Дома он нашел на столе конверт и торопливо начал распечатывать его, как только увидел почерк адреса. Со времени его приезда в Петербург это было первое письмо из дому. Почерк был крайне неправильный, буквы принимали всевозможное направление, иногда совсем неожиданное, но Дмитрий Петрович отлично разбирал этот почерк. В письме было следующее:
«Дорогой Митюша! Первым делом будь спокоен: и я здорова, и Маша здорова, и все у нас благополучно, кроме того, что тебя нет, и мы очень скучаем. У Маши вышли еще два зуба, и ничего, не болела. Дел особенных не было. Приходили мужички и просили позволения закинуть сети в пруд. Как ты сказал мне, чтобы ни в чем не препятствовать, то я не препятствовала. Карасей поймали целую уйму! Влас говорит: это Дмитрий Петрович об нас в дороге вспоминает, от этого и счастье такое! Больше в эту осень ловить сетями уже нельзя, вредно. Я и сказала, что больше нельзя. Озимь взошла чудесно, и наша и деревенская. Федотий-старик говорит, что непременно сильно урожайный год будет. Он видел, что вороны как-то особенно летали, и это означает, что непременно урожай будет. Татьянина старшая дочь заболела тифом. Мы ее взяли в больничку. Фельшар, Иван Иванович, говорит, что ничего, вылежится, а доктор Колобков не приезжал еще, его куда-то в уезд взяли, приедет только в пятницу и сейчас нам. Микитина вдова приходила просить ржи, я дала ей мерку, видишь я все делаю, как ты велел. Вчера крестила у учительши. Марья Григорьев на родила дочку, такая здоровая, что прелесть. А Федор Петрович радуется и шутит: это, говорит, хорошо, что не сын, а дочка. Сын непременно был бы сельским учителем, что за корысть? А дочка может выйти замуж за коп угодно, хоть за сербского короля. У них мы веселились: пели песни и танцевали. Я вспомнила старину и проплясала русскую с Федором Петровичем, ведь он теперь наш родственник — кум. Был батюшка, отец Семен и смотрел и сказал: Вы, Александра Матвеевна, так хорошо танцуете, что ей-богу, даже не грешно. А как ты поживаешь в Питере, Митюша? Думаешь ли о нас? Думаешь, думаешь, я знаю. Ты пишешь, что там встретил много печального и мало хорошего. А я всегда говорила, что у нас куда лучше! Опиши, что еще видел. Сильно скучаю без твоей бороды, Митенька, но не думай, что с тоски бездельничаю. Все делаю, как следует, и все у нас в порядке. Молотилка кончает работу, и что-то она хрипит. Машинист сказал, на зиму ее в город, на поправку. Целую тебя миллион раз. Маша целует. Не забудь приглядеть мне перстенек с бирюзой, а ей крестик. Твоя Саша».

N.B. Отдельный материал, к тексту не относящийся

-- ==== Sys2Proof/Machine/Merge.lean ====
section
/-! DEFINITION. Steps 8 and 9 of an EVENT's intake: the duplicate search, insertion, merge and replacement (file 03). -/

namespace Sys2Proof.Machine

/-- A candidate of the duplicate search with the values it is taken with (R45); `pending` is none for the released
candidate. -/
structure Candidate where
  time     : Nat
  source   : Nat
  position : Position
  window   : Nat
  quality  : Nat
  pending  : Option PendingEntry
  deriving DecidableEq, Repr

/-- A source's duplicate window (R10). -/
def State.windowOf (s : State) (n : Nat) : Nat := (s.source n).window.getD 0

/-- A source's quality class (R10). -/
def State.classOf (s : State) (n : Nat) : Nat := (s.source n).quality.getD 0

/-- A Pending Queue entry as a candidate (R45, R46). -/
def State.pendingCandidate (s : State) (x : PendingEntry) : Candidate :=
  ⟨x.key.time, x.key.source, x.position, s.windowOf x.key.source, x.quality, some x⟩

/-- An item that has been released as a candidate: its window and quality are its source's (R45). -/
def State.releasedAs (s : State) (time source : Nat) (position : Position) : Candidate :=
  ⟨time, source, position, s.windowOf source, s.classOf source, none⟩

/-- The own event of element `n` that the release engine holds in flight (R42, R45). -/
def State.ownInFlight (s : State) (n : Nat) : Option PendingEntry :=
  match s.engine.inFlight with
  | some r => match r.item with
    | .own x => if x.element = n then some x else none
    | .remote _ => none
    | .timer _ => none
  | none => none

/-- The released candidate of element `n` (R45): the own event in flight, or the last release where it records a
recorded source. -/
def State.releasedCandidate (s : State) (n : Nat) : Option Candidate :=
  match s.ownInFlight n with
  | some x => some (s.releasedAs x.key.time x.key.source x.position)
  | none =>
    match (s.elementAt n).bind Element.lastRelease with
    | some l => if l.source ≤ 31 then some (s.releasedAs l.time l.source l.position) else none
    | none => none

/-- The candidates in the order of choice among equally near ones: the released candidate, then the pending candidates
in key order (R45, R47). -/
def State.candidates (s : State) (n : Nat) : List Candidate :=
  (s.releasedCandidate n).toList ++
    (s.pendingQueue.filter fun x => x.element == n).map s.pendingCandidate

/-- The magnitude of the difference of two times. -/
def timeDistance (a b : Nat) : Nat := (a - b) + (b - a)

/-- A candidate matches the record in intake (R46). -/
def State.candidateMatches (s : State) (e : Intake) (x : Candidate) : Bool :=
  x.position == e.position && x.source != e.key.source &&
    decide (timeDistance e.key.time x.time ≤ max (s.windowOf e.key.source) x.window)

/-- The nearest of some candidates, the first among equally near ones (R47). -/
def nearest (t : Nat) : List Candidate → Option Candidate
  | [] => none
  | x :: xs =>
    match nearest t xs with
    | none => some x
    | some y => if timeDistance t y.time < timeDistance t x.time then some y else some x

/-- The match of the record in intake (R47). -/
def State.findMatch (s : State) (e : Intake) : Option Candidate :=
  nearest e.key.time ((s.candidates e.element).filter (s.candidateMatches e))

/-- The entry built from an intake (R21, R37). -/
def Intake.entry (e : Intake) : PendingEntry where
  key := e.key
  element := e.element
  position := e.position
  cause := e.cause
  quality := e.quality
  raw := e.raw
  sequence := e.sequence
  gap := e.gap
  clamped := e.clamped
  reordered := e.reordered
  replaced := false
  boundary := e.tie.isSome
  announced := false
  confirmations := 0

/-- The outgoing copy of an entry on a LOCAL_TIE element (R40). -/
def Intake.copy (e : Intake) (tie : Nat) : OutgoingCopy :=
  ⟨e.key, tie, e.position, e.cause, e.quality, false, false⟩

/-- Insertion (R39): the entry in key order, PENDING of the source, the outgoing copy, TAKEN. -/
def State.insertEvent (s : State) (e : Intake) : State :=
  let t := { s with
    pendingQueue := insertByKey PendingEntry.key e.entry s.pendingQueue
    outgoing := match e.tie with
      | some tie => insertByKey OutgoingCopy.key (e.copy tie) s.outgoing
      | none => s.outgoing }
  (t.countSource e.key.source fun k => { k with pending := k.pending + 1 }).placeAnswer (answerTaken kindEvent)

/-- The entry's outgoing copy bars replacement: held by a frame on the line, or CARRIED (R41, R50). -/
def State.copyBars (s : State) (k : Key) : Bool :=
  s.outgoing.any fun c => c.key == k && (c.held || c.carried)

/-- The merge replaces its match (R50). -/
def State.replaces (s : State) (e : Intake) (x : PendingEntry) : Bool :=
  !x.announced && !s.copyBars x.key && decide (e.quality < x.quality)

/-- A confirmation count after one more match: it stays at 3 (R49). -/
def confirmed (n : Nat) : Nat := satSucc 3 n

/-- The entry that a replacement leaves: e's report in x, which keeps its element, position, BOUNDARY and confirmations
(R51). -/
def replacement (e : Intake) (x : PendingEntry) : PendingEntry :=
  { x with
    key := e.key
    cause := e.cause
    quality := e.quality
    raw := e.raw
    sequence := e.sequence
    gap := e.gap
    clamped := e.clamped
    reordered := e.reordered
    replaced := true
    confirmations := confirmed x.confirmations }

/-- The outgoing copies after the replacement of the entry of key `old`: its copy takes the new key, quality and cause,
and moves to its new place (R52). -/
def movedCopies (e : Intake) (old : Key) (cs : List OutgoingCopy) : List OutgoingCopy :=
  match cs.find? fun c => c.key == old with
  | some c =>
    insertByKey OutgoingCopy.key { c with key := e.key, quality := e.quality, cause := e.cause }
      (cs.filter fun c => c.key != old)
  | none => cs

/-- A replacement (R51 to R53). -/
def State.replaceMatch (s : State) (e : Intake) (x : PendingEntry) : State :=
  let t := { s with
    pendingQueue := insertByKey PendingEntry.key (replacement e x) (s.pendingQueue.filter fun y => y.key != x.key)
    outgoing := movedCopies e x.key s.outgoing }
  let t := t.countSource x.key.source fun k => { k with pending := k.pending - 1, merged := satSucc max32 k.merged }
  t.countSource e.key.source fun k => { k with pending := k.pending + 1 }

/-- A match against a pending entry that keeps its report: its confirmation count rises (R49). -/
def State.confirmMatch (s : State) (x : PendingEntry) : State :=
  { s with pendingQueue := s.pendingQueue.map fun y =>
      if y.key = x.key then { y with confirmations := confirmed y.confirmations } else y }

/-- MERGED of the record's source, and a skew sample where the match is at least as well kept (R48, R54). -/
def State.countMerge (s : State) (e : Intake) (quality time : Nat) : State :=
  let t := s.countSource e.key.source fun k => { k with merged := satSucc max32 k.merged }
  if quality ≤ e.quality then
    t.setSource e.key.source { t.source e.key.source with
      skew := (t.source e.key.source).skew.record (skewSample e.key.time time) }
  else t

/-- The merge of the record into its match (R48). -/
def State.mergeEvent (s : State) (e : Intake) (x : Candidate) : State :=
  let t := match x.pending with
    | some p => if s.replaces e p then s.replaceMatch e p else (s.confirmMatch p).countMerge e x.quality x.time
    | none => s.countMerge e x.quality x.time
  t.placeAnswer (answerMerged kindEvent)

/-- The merge act: the candidates are fixed, the match chosen and the insertion or merge done in one act (R55). With no
intake before step 8 there is no merge act. -/
def State.mergeAct (s : State) : State :=
  match s.feed.intake with
  | some e =>
    match s.findMatch e with
    | none => (s.insertEvent e).settle s
    | some x => (s.mergeEvent e x).settle s
  | none => s

/-- MERGE_ACT (R55). -/
def execMergeAct (s : State) : Host.Outcome State Fault Refusal := .next s.mergeAct

end Sys2Proof.Machine
end

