/-- The ways an EVENT of an OPEN or LIVE source ends at steps 1 to 4, with the counters and reports of each (R11, R14,
R15, R20). The laggard named is the lowest-numbered OPEN or LIVE source whose watermark is LW (R19). -/
def Obligations.EventEndsBeforeIntake : Prop :=
  ∀ (s : State) (b : EventBody), s.RecordEnds → (s.station.state = .ready ∨ s.station.state = .replaying) →
    b.position.toNat ≤ 3 → b.quality.toNat ≤ 3 → b.source.toNat ≤ 31 →
    let n := b.source.toNat
    let d := (b.sequence.toNat + 65536 - (s.source n).expectedSeq) % 65536
    let keeps (t : State) (c : SourceCounters) : Prop :=
      t.source n = { s.source n with counters := c } ∧ (∀ m, m ≠ n → t.source m = s.source m) ∧
      t = { s with feed := t.feed, sources := t.sources, attention := t.attention }
    let free := 4096 - s.pendingQueue.length
    let lagging (m : Nat) : Prop := m < 32 ∧
      ((s.source m).state = .opened ∨ (s.source m).state = .live) ∧ (s.source m).watermark = some s.horizon.lw
    let named (l : Option Nat) : Prop :=
      (∀ m, l = some m → lagging m ∧ ∀ k < m, ¬ lagging k) ∧ (l = none → ∀ m, ¬ lagging m)
    ((s.source n).state = .opened ∨ (s.source n).state = .live) → (s.source n).expectedSeq < 65536 →
    ((s.source n).nextOrdinal = none →
      exec (.event ⟨14, 16⟩ b) s = .next (s.withAnswer 7 .refused (some .outOfRange) none)) ∧
    ((s.source n).nextOrdinal.isSome = true →
      (s.pointEntry n b.point.toNat = none → ∃ t, exec (.event ⟨14, 16⟩ b) s = .next t ∧
        t.feed = ⟨.ready, some ⟨7, .discarded, some .unmapped, none⟩, none⟩ ∧
        keeps t { (s.source n).counters with unmapped := satSucc 4294967295 (s.source n).counters.unmapped } ∧
        t.attention = (s.report .unmapped (some n)).attention) ∧
      ∀ p, s.pointEntry n b.point.toNat = some p →
        ((s.source n).state = .live → 32768 ≤ d → ∃ t, exec (.event ⟨14, 16⟩ b) s = .next t ∧
          t.feed = ⟨.ready, some ⟨7, .discarded, some .repeated, none⟩, none⟩ ∧
          keeps t { (s.source n).counters with repeated := satSucc 4294967295 (s.source n).counters.repeated } ∧
          t.attention = (s.report .repeated (some n)).attention) ∧
        (((s.source n).state = .opened ∨ d ≤ 32767) →
          ∀ (a : Answer) (l : Option Nat), named l →
            ((free = 0 ∧ a = ⟨7, .deferred, some .full, l⟩) ∨
              (free ≠ 0 ∧ free ≤ 256 ∧ (s.source n).watermark ≠ some s.horizon.lw ∧
                a = ⟨7, .deferred, some .reserve, l⟩) ∨
              (free ≠ 0 ∧ (256 < free ∨ (s.source n).watermark = some s.horizon.lw) ∧
                (∃ e t, s.elementAt p.element = some e ∧ e.ownership = .localTie t) ∧ 64 ≤ s.outgoing.length ∧
                a = ⟨7, .deferred, some .outgoingFull, none⟩)) →
            ∃ t, exec (.event ⟨14, 16⟩ b) s = .next t ∧ t.feed = ⟨.ready, some a, none⟩ ∧
              keeps t { (s.source n).counters with
                deferred := satSucc 4294967295 (s.source n).counters.deferred } ∧
              t.attention = s.attention))

/-- PROGRESS and END_SOURCE of an OPEN or LIVE source (R17, R18, R25, R31), with the completion test that END_SOURCE brings
(R124). -/
def Obligations.ProgressAndEndMoveTheWatermark : Prop :=
  ∀ s : State, s.RecordEnds →
  (∀ b : ProgressBody, (s.station.state = .ready ∨ s.station.state = .replaying) → b.source.toNat ≤ 31 →
    (s.source b.source.toNat).isOpen = true → ∀ w g, (s.source b.source.toNat).watermark = some w →
    ((s.source b.source.toNat).promote b.bound.toNat).current = some g →
    (∀ x, (s.source b.source.toNat).next = some x →
      (x.anchor ≤ b.bound.toNat → (s.source b.source.toNat).promote b.bound.toNat =
        { s.source b.source.toNat with current := some x, next := none }) ∧
      (b.bound.toNat < x.anchor → (s.source b.source.toNat).promote b.bound.toNat = s.source b.source.toNat)) ∧
    ((s.source b.source.toNat).next = none →
      (s.source b.source.toNat).promote b.bound.toNat = s.source b.source.toNat) ∧
    ∃ t, exec (.progress ⟨7, 9⟩ b) s = .next t ∧
      t = { s.withAnswer 8 .taken none none with
        sources := t.sources, horizon := t.horizon, clock := t.clock, attention := t.attention, tx := t.tx } ∧
      t.source b.source.toNat = { (s.source b.source.toNat).promote b.bound.toNat with
        watermark := some (max w (corrected g b.bound.toNat)) } ∧
      (∀ n, n ≠ b.source.toNat → t.source n = s.source n) ∧ s.OnlyReformed t) ∧
  ∀ n : Byte, s.inService = true → n.toNat ≤ 31 → (s.source n.toNat).isOpen = true →
    ∃ t, exec (.endSource ⟨1, 3⟩ n) s = .next t ∧
      t = { s.withAnswer 9 .taken none none with
        sources := t.sources, horizon := t.horizon, clock := t.clock, attention := t.attention, tx := t.tx,
        station := t.station, engine := { s.engine with completeOwed := t.engine.completeOwed } } ∧
      t.source n.toNat = { s.source n.toNat with watermark := some endTime, state := .ended, next := none } ∧
      (∀ m, m ≠ n.toNat → t.source m = s.source m) ∧ s.ReformedToEnd t

/-- MERGE_ACT of a record in intake with no match: insertion, one entry more, the others as they were, in key order (R38,
R39, R40). The copy and BOUNDARY go with the tie number noted with the record, which it has exactly where its element is
LOCAL_TIE (`EventIsAdmitted`; log entry 30). With no record in intake MERGE_ACT leaves the state (R55). -/
def Obligations.MergeActInserts : Prop :=
  (∀ s : State, s.feed.intake = none → exec .mergeAct s = .next s) ∧
  ∀ (s : State) (e : Intake), s.feed.intake = some e → s.findMatch e = none → e.key.source < 32 →
    let entry : PendingEntry := {
      key := e.key, element := e.element, position := e.position, cause := e.cause, quality := e.quality,
      raw := e.raw, sequence := e.sequence, gap := e.gap, clamped := e.clamped, reordered := e.reordered,
      replaced := false, boundary := e.tie.isSome, announced := false, confirmations := 0 }
    ∃ t, exec .mergeAct s = .next t ∧
      t = { s.withAnswer 7 .taken none none with
        pendingQueue := t.pendingQueue, outgoing := t.outgoing, sources := t.sources, horizon := t.horizon,
        clock := t.clock, attention := t.attention, tx := t.tx } ∧
      t.pendingQueue = insertByKey PendingEntry.key entry s.pendingQueue ∧
      (∀ x, x ∈ t.pendingQueue ↔ x = entry ∨ x ∈ s.pendingQueue) ∧
      t.pendingQueue.length = s.pendingQueue.length + 1 ∧
      (e.tie = none → t.outgoing = s.outgoing) ∧
      (∀ tie, e.tie = some tie → t.outgoing = insertByKey OutgoingCopy.key
        ⟨e.key, tie, e.position, e.cause, e.quality, false, false⟩ s.outgoing) ∧
      t.source e.key.source = { s.source e.key.source with
        counters := { (s.source e.key.source).counters with
          pending := (s.source e.key.source).counters.pending + 1 } } ∧
      (∀ n, n ≠ e.key.source → t.source n = s.source n) ∧ s.OnlyReformed t

/-- The candidates of an element are its pending entries and at most one released candidate: the own event of the element in
flight, else its last release where that records a source 0 .. 31; a released one is taken with its source's window and
quality class (R45). The match is the nearest of the candidates that match: at the record's position, from another source,
within the wider of the two windows; among equally near ones the released candidate, then the one of least key; and there
is none exactly where no candidate matches (R46, R47). -/
def Obligations.TheNearestCandidateMatches : Prop :=
  ∀ (s : State) (e : Intake),
    let released (time source : Nat) (position : Position) : Candidate :=
      ⟨time, source, position, (s.source source).window.getD 0, (s.source source).quality.getD 0, none⟩
    let flying (x : PendingEntry) : Prop :=
      ∃ r, s.engine.inFlight = some r ∧ r.item = .own x ∧ x.element = e.element
    (∀ y, y ∈ s.candidates e.element ↔
      (∃ p ∈ s.pendingQueue, p.element = e.element ∧
        y = ⟨p.key.time, p.key.source, p.position, (s.source p.key.source).window.getD 0, p.quality, some p⟩) ∨
      (∃ x, flying x ∧ y = released x.key.time x.key.source x.position) ∨
      ((∀ x, ¬ flying x) ∧ ∃ f l, s.elementAt e.element = some f ∧ f.lastRelease = some l ∧ l.source ≤ 31 ∧
        y = released l.time l.source l.position)) ∧
    (∀ n, s.windowOf n = (s.source n).window.getD 0) ∧
    (∀ a b, timeDistance a b = ((a : Int) - b).natAbs) ∧
    let matching (y : Candidate) : Prop :=
      y ∈ s.candidates e.element ∧ y.position = e.position ∧ y.source ≠ e.key.source ∧
      timeDistance e.key.time y.time ≤ max (s.windowOf e.key.source) (s.windowOf y.source)
    (s.findMatch e = none ↔ ∀ y, ¬ matching y) ∧
    ∀ x, s.findMatch e = some x → matching x ∧
      ∀ y, matching y →
        timeDistance e.key.time x.time ≤ timeDistance e.key.time y.time ∧
        (timeDistance e.key.time y.time = timeDistance e.key.time x.time → x ≠ y →
          (y.pending.isSome = true) ∧
          (s.ListsSorted → ∀ p q, x.pending = some p → y.pending = some q → p.key.lt q.key = true))

/-- MERGE_ACT of a record whose match is a pending entry: replaced where the rules allow it, else confirmed with a skew
sample where the match is at least as well kept; and one whose match has been released (R48 to R54). A sample is the
difference of the two times, clamped to 2^31 - 1 in magnitude (R34); it raises the count, moves minimum and maximum, and
is added to the sum, clamped to 2^47 - 1 in magnitude (R35). The replaced entry's copy takes the new report and its new
place (R52). -/
def Obligations.MergeActMerges : Prop :=
  ∀ (s : State) (e : Intake) (x : Candidate), s.feed.intake = some e → s.findMatch e = some x → e.key.source < 32 →
    x.source < 32 →
    ∃ t, exec .mergeAct s = .next t ∧
      t = { s.withAnswer 7 .merged none none with
        pendingQueue := t.pendingQueue, outgoing := t.outgoing, sources := t.sources, horizon := t.horizon,
        clock := t.clock, attention := t.attention, tx := t.tx } ∧
      (∀ n, n ≠ e.key.source → n ≠ x.source → t.source n = s.source n) ∧ s.OnlyReformed t ∧
      let replaces := ∃ p, x.pending = some p ∧ p.announced = false ∧ e.quality < p.quality ∧
        ∀ c ∈ s.outgoing, c.key = p.key → c.held = false ∧ c.carried = false
      let ce := (s.source e.key.source).counters
      let cx := (s.source x.source).counters
      let k := (s.source e.key.source).skew
      let within (limit v : Int) : Int := if limit < v then limit else if v < -limit then -limit else v
      let sample := within 2147483647 ((e.key.time : Int) - x.time)
      (replaces → ∀ p, x.pending = some p →
        ((∀ c ∈ s.outgoing, c.key ≠ p.key) → t.outgoing = s.outgoing) ∧
        (∀ c, s.outgoing.find? (fun y => y.key == p.key) = some c →
          t.outgoing = insertByKey OutgoingCopy.key { c with key := e.key, quality := e.quality, cause := e.cause }
            (s.outgoing.filter fun y => y.key ≠ p.key)) ∧
        t.pendingQueue = insertByKey PendingEntry.key { p with
          key := e.key, cause := e.cause, quality := e.quality, raw := e.raw, sequence := e.sequence, gap := e.gap,
          clamped := e.clamped, reordered := e.reordered, replaced := true
          confirmations := if p.confirmations < 3 then p.confirmations + 1 else p.confirmations }
          (s.pendingQueue.filter fun y => y.key ≠ p.key) ∧
        t.source e.key.source = { s.source e.key.source with counters := { ce with pending := ce.pending + 1 } } ∧
        t.source x.source = { s.source x.source with
          counters := { cx with pending := cx.pending - 1, merged := satSucc 4294967295 cx.merged } }) ∧
      (¬ replaces →
        t.outgoing = s.outgoing ∧ (x.source ≠ e.key.source → t.source x.source = s.source x.source) ∧
        (x.pending = none → t.pendingQueue = s.pendingQueue) ∧
        (∀ p, x.pending = some p → t.pendingQueue = s.pendingQueue.map fun y =>
          if y.key = p.key then { y with
            confirmations := if y.confirmations < 3 then y.confirmations + 1 else y.confirmations } else y) ∧
        t.source e.key.source = { s.source e.key.source with
          counters := { ce with merged := satSucc 4294967295 ce.merged }
          skew := if x.quality ≤ e.quality then {
              count := if k.count < 65535 then k.count + 1 else k.count
              minimum := if k.count = 0 ∨ sample < k.minimum then sample else k.minimum
              maximum := if k.count = 0 ∨ k.maximum < sample then sample else k.maximum
              sum := within 140737488355327 (k.sum + sample) }
            else k })
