-- ==== Sys2Proof/Laws/Dispatch.lean ====
section
/-! SUPPORT. What the dispatch, the step, the feed port and the command unit answer: one lemma for each. -/

namespace Sys2Proof.Machine

/-! ## Dispatch and step -/

/-- Every command leaves a next state: no command faults and none is refused. -/
theorem exec_answers_next (i : Instr) (s : State) : ∃ t, exec i s = .next t := by
  cases i <;> exact ⟨_, rfl⟩

/-- A step with a command in front runs it on the queue's rest. -/
theorem step_cons {s : State} {i : Instr} {rest : List Instr} (h : s.pending = i :: rest) :
    Machine.step s = exec i { s with pending := rest } := by
  simp only [Machine.step, State.popCommand, h, List.tail_cons]

/-- A step with no command waiting leaves the state. -/
theorem step_nil {s : State} (h : s.pending = []) : Machine.step s = .next s := by
  simp only [Machine.step, h]

/-- Every step answers a next state: the state itself, or what the front command leaves. -/
theorem step_next {s t : State} (h : Machine.step s = .next t) :
    (s.pending = [] ∧ t = s) ∨ ∃ i rest, s.pending = i :: rest ∧ exec i { s with pending := rest } = .next t := by
  match hp : s.pending with
  | [] =>
    rw [step_nil hp] at h
    cases h
    exact .inl ⟨rfl, rfl⟩
  | i :: rest =>
    rw [step_cons hp] at h
    exact .inr ⟨i, rest, rfl, h⟩

/-! ## Feed port -/

/-- The screening tests in their order: the first that fails gives the reason (R5). -/
theorem screen_eq_none {form accepted inRange : Bool} :
    screen form accepted inRange = none ↔ form = true ∧ accepted = true ∧ inRange = true := by
  cases form <;> cases accepted <;> cases inRange <;> simp [screen]

theorem screen_malformed (accepted inRange : Bool) : screen false accepted inRange = some .malformed := rfl

theorem screen_wrongState (inRange : Bool) : screen true false inRange = some .wrongState := rfl

theorem screen_outOfRange : screen true true false = some .outOfRange := rfl

/-- A record whose write ends is refused by its screening, or handed to its own work. -/
theorem State.receiveRecord_ends {s : State} (h : s.RecordEnds) (kind : Byte) (verdict : Option AnswerReason)
    (work : State → State) :
    s.receiveRecord kind verdict work = match verdict with
      | some r => s.withAnswer kind .refused (some r) none
      | none => work s := by
  have : s.recordArrives = true := by simp [State.recordArrives, h.busy, h.idle]
  simp only [State.receiveRecord, this, if_true]
  cases verdict <;> rfl

/-- The end of a write that the port ignored hands nothing over (R3). -/
theorem State.receiveRecord_ignored {s : State} (h : s.recordArrives = false) (kind : Byte)
    (verdict : Option AnswerReason) (work : State → State) : s.receiveRecord kind verdict work = s := by
  simp [State.receiveRecord, h]

/-! ## Command unit -/

/-- With no command in flight nothing is decided. -/
@[simp] theorem State.decideWaiting_none {s : State} (h : s.console.inFlight = none) : s.decideWaiting = s := by
  simp [State.decideWaiting, h]

/-- A command whose write ends is decided at once where it can be, and waits where it cannot (R135). -/
theorem State.submit_spec {s : State} (h : s.console.writing = true) (c : Command) :
    s.submit c = if s.canDecide c = true then s.written.decideCommand c
      else { s with console := { s.console with writing := false, inFlight := some c } } := by
  have can : ({ s with console := { s.console with writing := false, inFlight := some c } } : State).canDecide c =
      s.canDecide c := rfl
  simp only [State.submit, h, if_true, State.decideWaiting, can]
  split <;> rfl

/-- A command that fails a test changes nothing but for its REFUSED reply (R136). -/
theorem State.decideCommand_refused {s : State} {c : Command} {r : RefuseReason}
    (h : s.written.commandTest c = some r) :
    s.written.decideCommand c = s.written.withReply (commandKind c) (some r) false := by
  have h' : ({ s.written with console := { s.written.console with inFlight := none } } : State).commandTest c = some r :=
    h
  simp only [State.decideCommand, h', State.replyBody]
  cases c <;> rfl

/-- A command that passes its tests takes its effect, and its reply is queued after it (R135, R136). -/
theorem State.decideCommand_accepted {s : State} {c : Command} (h : s.written.commandTest c = none) :
    s.written.decideCommand c =
      (s.written.commandEffect c).enqueue ((s.written.commandEffect c).replyBody c none) := by
  have h' : ({ s.written with console := { s.written.console with inFlight := none } } : State).commandTest c = none := h
  simp only [State.decideCommand, h']
  rfl

/-- The order of the tests on a command: form, station state, its own (R135). -/
theorem State.commandTest_spec (s : State) (c : Command) :
    s.commandTest c =
      if commandFormHolds c = false then some .malformed
      else if commandAccepted s.station.state c = false then some .wrongState
      else s.ownTest c := by
  unfold State.commandTest
  cases commandFormHolds c <;> cases commandAccepted s.station.state c <;> rfl

end Sys2Proof.Machine
end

Рачеев целый час, не вставая с места, просидел над письмом. В его воображении проносился ряд тихих, спокойных, простых деревенских картин, и когда он очнулся и вспомнил обо всех своих впечатлениях последних дней, то ужаснулся при мысли о том, какая поразительная разница существует между этим и тем. «Это целая пропасть! — мысленно говорил он. — Там все просто, здорово и естественно, здесь все запутанно, болезненно и выворочено наизнанку! Зачем люди живут так мучительно, когда можно жить спокойно?»